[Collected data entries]
--------------------------------
-- ==== Sys2Proof/Safety.lean ====
section
/-! DEFINITION. What the statements speak of: the invariant of the state, which
registers each command reads and writes, the order of the checks, when two states cannot be told apart by any command,
and the spec's second formulations of some functions, with which the machine's own are compared. -/

namespace Sys2Proof.Machine

/-- The key bytes the schedule in `W` starts with: its first NK words (42_key_schedule.md R121, R123 (b)). -/
def keyInStore (s : State) : List Byte :=
  (List.range (keyWords s.nk)).flatMap fun i => wordBytes (wordAt s.w i)

/-- While KS_VALID = 1, W and NK hold a complete schedule: the expansion of the key in its first NK words
(10_state.md R20, R22). -/
abbrev ScheduleComplete (s : State) : Prop :=
  s.ksValid = true → ∀ i < scheduleLength s.nk, wordAt s.w i = (expand (keyInStore s) (keyWords s.nk)).getD i 0

/-- An OK response is 1 to 17 bytes long (30_encoding.md R76). -/
def responseFits : Response → Bool
  | .ok payload => payload.length ≤ 16
  | .error _ => true

/-- The invariant: the schedule is complete, and every response sent is one of R76's. -/
structure Inv (s : State) : Prop where
  schedule : ScheduleComplete s
  responses : ∀ r ∈ s.outbox, responseFits r = true

/-- KEYEXP, the one command that writes W, NK and KS_VALID (10_state.md R36). -/
def writesSchedule : Instr → Bool
  | .keyexp _ => true
  | _ => false

/-- The commands that write CV (R36). -/
def writesCv : Instr → Bool
  | .cbcinit _ => true
  | .cbcencb _ => true
  | .cbcencf _ => true
  | .cbcdecb _ => true
  | .cbcdecf _ => true
  | _ => false

/-- The command that writes CV_VALID (R20, R36). -/
def writesCvValid : Instr → Bool
  | .cbcinit _ => true
  | _ => false

/-- The commands that write CB (R36). -/
def writesCb : Instr → Bool
  | .ctrinit _ => true
  | .ctrencb _ => true
  | .ctrencf _ => true
  | .ctrdecb _ => true
  | .ctrdecf _ => true
  | _ => false

/-- The command that writes CB_VALID (R20, R36). -/
def writesCbValid : Instr → Bool
  | .ctrinit _ => true
  | _ => false

/-- The commands that read W, NK and KS_VALID (R36), which are those that need KS_VALID (60_exceptions.md R204). -/
def usesSchedule : Instr → Bool
  | .addrk _ _ => true
  | .rdrk _ => true
  | .encblk _ => true
  | .decblk _ => true
  | .cbcencb _ => true
  | .cbcencf _ => true
  | .cbcdecb _ => true
  | .cbcdecf _ => true
  | .ctrencb _ => true
  | .ctrencf _ => true
  | .ctrdecb _ => true
  | .ctrdecf _ => true
  | _ => false

/-- The commands that read CV and CV_VALID (R36), which are those that need CV_VALID (R204). -/
def usesCv : Instr → Bool
  | .cbcencb _ => true
  | .cbcencf _ => true
  | .cbcdecb _ => true
  | .cbcdecf _ => true
  | .rdcv => true
  | _ => false

/-- The commands that read CB and CB_VALID (R36), which are those that need CB_VALID (R204). -/
def usesCb : Instr → Bool
  | .ctrencb _ => true
  | .ctrencf _ => true
  | .ctrdecb _ => true
  | .ctrdecf _ => true
  | .rdctr => true
  | _ => false

/-- The block operand (BK) of a command that has one (30_encoding.md R74). -/
def blockOperand : Instr → Option (List Byte)
  | .subb data => some data
  | .isubb data => some data
  | .shrows data => some data
  | .ishrows data => some data
  | .mixcol data => some data
  | .imixcol data => some data
  | .addrk _ data => some data
  | .inc32 data => some data
  | .unpad data => some data
  | .encblk data => some data
  | .decblk data => some data
  | .cbcinit iv => some iv
  | .cbcencb data => some data
  | .cbcdecb data => some data
  | .cbcdecf data => some data
  | .ctrinit ctr => some ctr
  | .ctrencb data => some data
  | .ctrdecb data => some data
  | .ctrdecf data => some data
  | _ => none

/-- The tail operand (PT) of a command that has one (R74). -/
def tailOperand : Instr → Option (List Byte)
  | .pad data => some data
  | .cbcencf data => some data
  | .ctrencf data => some data
  | _ => none

/-- The key operand (KY) of KEYEXP (R74). -/
def keyOperand : Instr → Option (List Byte)
  | .keyexp key => some key
  | _ => none

/-- Check 3 of R208: a length that is not legal for the opcode (R74, R202, R203). -/
def lengthError (i : Instr) : Option CmdError :=
  if ∃ data ∈ blockOperand i, data.length ≠ 16 then some .invalidBlockLength
  else if ∃ data ∈ tailOperand i, data.length > 15 then some .invalidBlockLength
  else if ∃ key ∈ keyOperand i, key.length ∉ [16, 24, 32] then some .invalidKeyLength
  else none

/-- Check 4 of R208: a flag the command needs is 0 (R204). -/
def missingFlag (i : Instr) (s : State) : Bool :=
  usesSchedule i && !s.ksValid || usesCv i && !s.cvValid || usesCb i && !s.cbValid

/-- Check 5 of R208: an operand value out of range (R91, R205 (d)). -/
def operandOutOfRange (i : Instr) (s : State) : Bool :=
  match i with
  | .rcon j => j == 0
  | .rdrk k => k.toNat ≥ 4 * (keyWords s.nk + 7)
  | .addrk rk _ => rk.toNat > keyWords s.nk + 6
  | _ => false

/-- The block whose last byte check 6 of R208 examines (R207). -/
def unpaddedBlock (i : Instr) (s : State) : Option Block :=
  match i with
  | .unpad data => some (blockOfBytes data)
  | .cbcdecf data => some (xorBlock (decryptUnder s (blockOfBytes data)) s.cv)
  | .ctrdecf data => some (xorBlock (blockOfBytes data) (encryptUnder s s.cb))
  | _ => none

/-- Check 6 of R208: the last byte is 0 or greater than 16 (R207). -/
def badPadding (i : Instr) (s : State) : Bool :=
  match unpaddedBlock i s with
  | some d => d[15].toNat == 0 || d[15].toNat > 16
  | none => false

/-- The status of a well-framed command, in the order of R208's checks 3 to 6; `none` is OK. -/
def expectedError (i : Instr) (s : State) : Option CmdError :=
  match lengthError i with
  | some e => some e
  | none =>
    if missingFlag i s then some .notReady
    else if operandOutOfRange i s then some .illegalCommand
    else if badPadding i s then some .invalidPadding
    else none

/-- The total length a request must have, from its first bytes (R72, R73); `none` where byte 0 is no opcode (R90). -/
def requiredLength : List Byte → Option Nat
  | [] => none
  | op :: rest =>
    if op ∈ [0x45, 0x55] then some 1
    else if op ∈ [0x02, 0x03, 0x06, 0x21] then some 2
    else if op = 0x01 then some 3
    else if op ∈ [0x04, 0x05] then some 5
    else if op = 0x16 then some (3 + (rest.getD 1 0).toNat)
    else if op ∈ [0x10, 0x11, 0x12, 0x13, 0x14, 0x15, 0x17, 0x18, 0x19, 0x20, 0x30, 0x31, 0x40, 0x41, 0x42, 0x43,
      0x44, 0x50, 0x51, 0x52, 0x53, 0x54] then some (2 + (rest.getD 0 0).toNat)
    else none

/-- The opcodes R90 lists as illegal. -/
def illegalOpcode (op : Byte) : Prop :=
  op = 0x00 ∨ 0x07 ≤ op ∧ op ≤ 0x0F ∨ 0x1A ≤ op ∧ op ≤ 0x1F ∨ 0x22 ≤ op ∧ op ≤ 0x2F ∨ 0x32 ≤ op ∧ op ≤ 0x3F ∨
    0x46 ≤ op ∧ op ≤ 0x4F ∨ 0x56 ≤ op

/-- The product of two bytes as polynomials over GF(2), 15 bits, not yet reduced (40_gf_arithmetic.md R100). -/
def polyProduct (a b : Byte) : BitVec 16 :=
  (List.range 8).foldl (fun p k => if b.getLsbD k then p ^^^ (a.zeroExtend 16 <<< k) else p) 0

/-- The remainder modulo x^8 + x^4 + x^3 + x + 1, bit 14 down to bit 8 (R100). -/
def polyReduce (p : BitVec 16) : Byte :=
  ([6, 5, 4, 3, 2, 1, 0].foldl (fun q k => if q.getLsbD (8 + k) then q ^^^ ((0x11b : BitVec 16) <<< k) else q) p).truncate 8

/-- One column of four bytes through the circulant matrix with first row `m0 m1 m2 m3`, later rows rotated right
(43_round_transform.md R137). -/
def mixedColumn (m0 m1 m2 m3 x0 x1 x2 x3 : Byte) : List Byte :=
  [gfmul m0 x0 ^^^ gfmul m1 x1 ^^^ gfmul m2 x2 ^^^ gfmul m3 x3,
   gfmul m3 x0 ^^^ gfmul m0 x1 ^^^ gfmul m1 x2 ^^^ gfmul m2 x3,
   gfmul m2 x0 ^^^ gfmul m3 x1 ^^^ gfmul m0 x2 ^^^ gfmul m1 x3,
   gfmul m1 x0 ^^^ gfmul m2 x1 ^^^ gfmul m3 x2 ^^^ gfmul m0 x3]

/-- The 16 bytes of round key `rk`: words 4rk to 4rk + 3 in order (R140, 20_memory.md R48). -/
def roundKeyBytes (w : Vector Word 60) (rk : Nat) : List Byte :=
  wordBytes (wordAt w (4 * rk)) ++ wordBytes (wordAt w (4 * rk + 1)) ++ wordBytes (wordAt w (4 * rk + 2)) ++
    wordBytes (wordAt w (4 * rk + 3))

/-- XOR of two byte strings, byte by byte. -/
def xorBytes (x y : List Byte) : List Byte := List.zipWith (· ^^^ ·) x y

/-- Two states that no command can tell apart: the same flags, the same channels, and the same registers wherever a
flag lets a command read them (10_state.md R34, U7, U8). -/
structure SameVisible (s t : State) : Prop where
  ksValid : s.ksValid = t.ksValid
  cvValid : s.cvValid = t.cvValid
  cbValid : s.cbValid = t.cbValid
  nk : s.ksValid = true → s.nk = t.nk
  w : s.ksValid = true → ∀ i < scheduleLength s.nk, wordAt s.w i = wordAt t.w i
  cv : s.cvValid = true → s.cv = t.cv
  cb : s.cbValid = true → s.cb = t.cb
  inbox : s.inbox = t.inbox
  outbox : s.outbox = t.outbox

end Sys2Proof.Machine
end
--------------------------------
**To do:** Copy out every line of the records that the string "keyOperand" appears in.

**Your solution:**
def keyOperand : Instr → Option (List Byte)
  else if ∃ key ∈ keyOperand i, key.length ∉ [16, 24, 32] then some .invalidKeyLength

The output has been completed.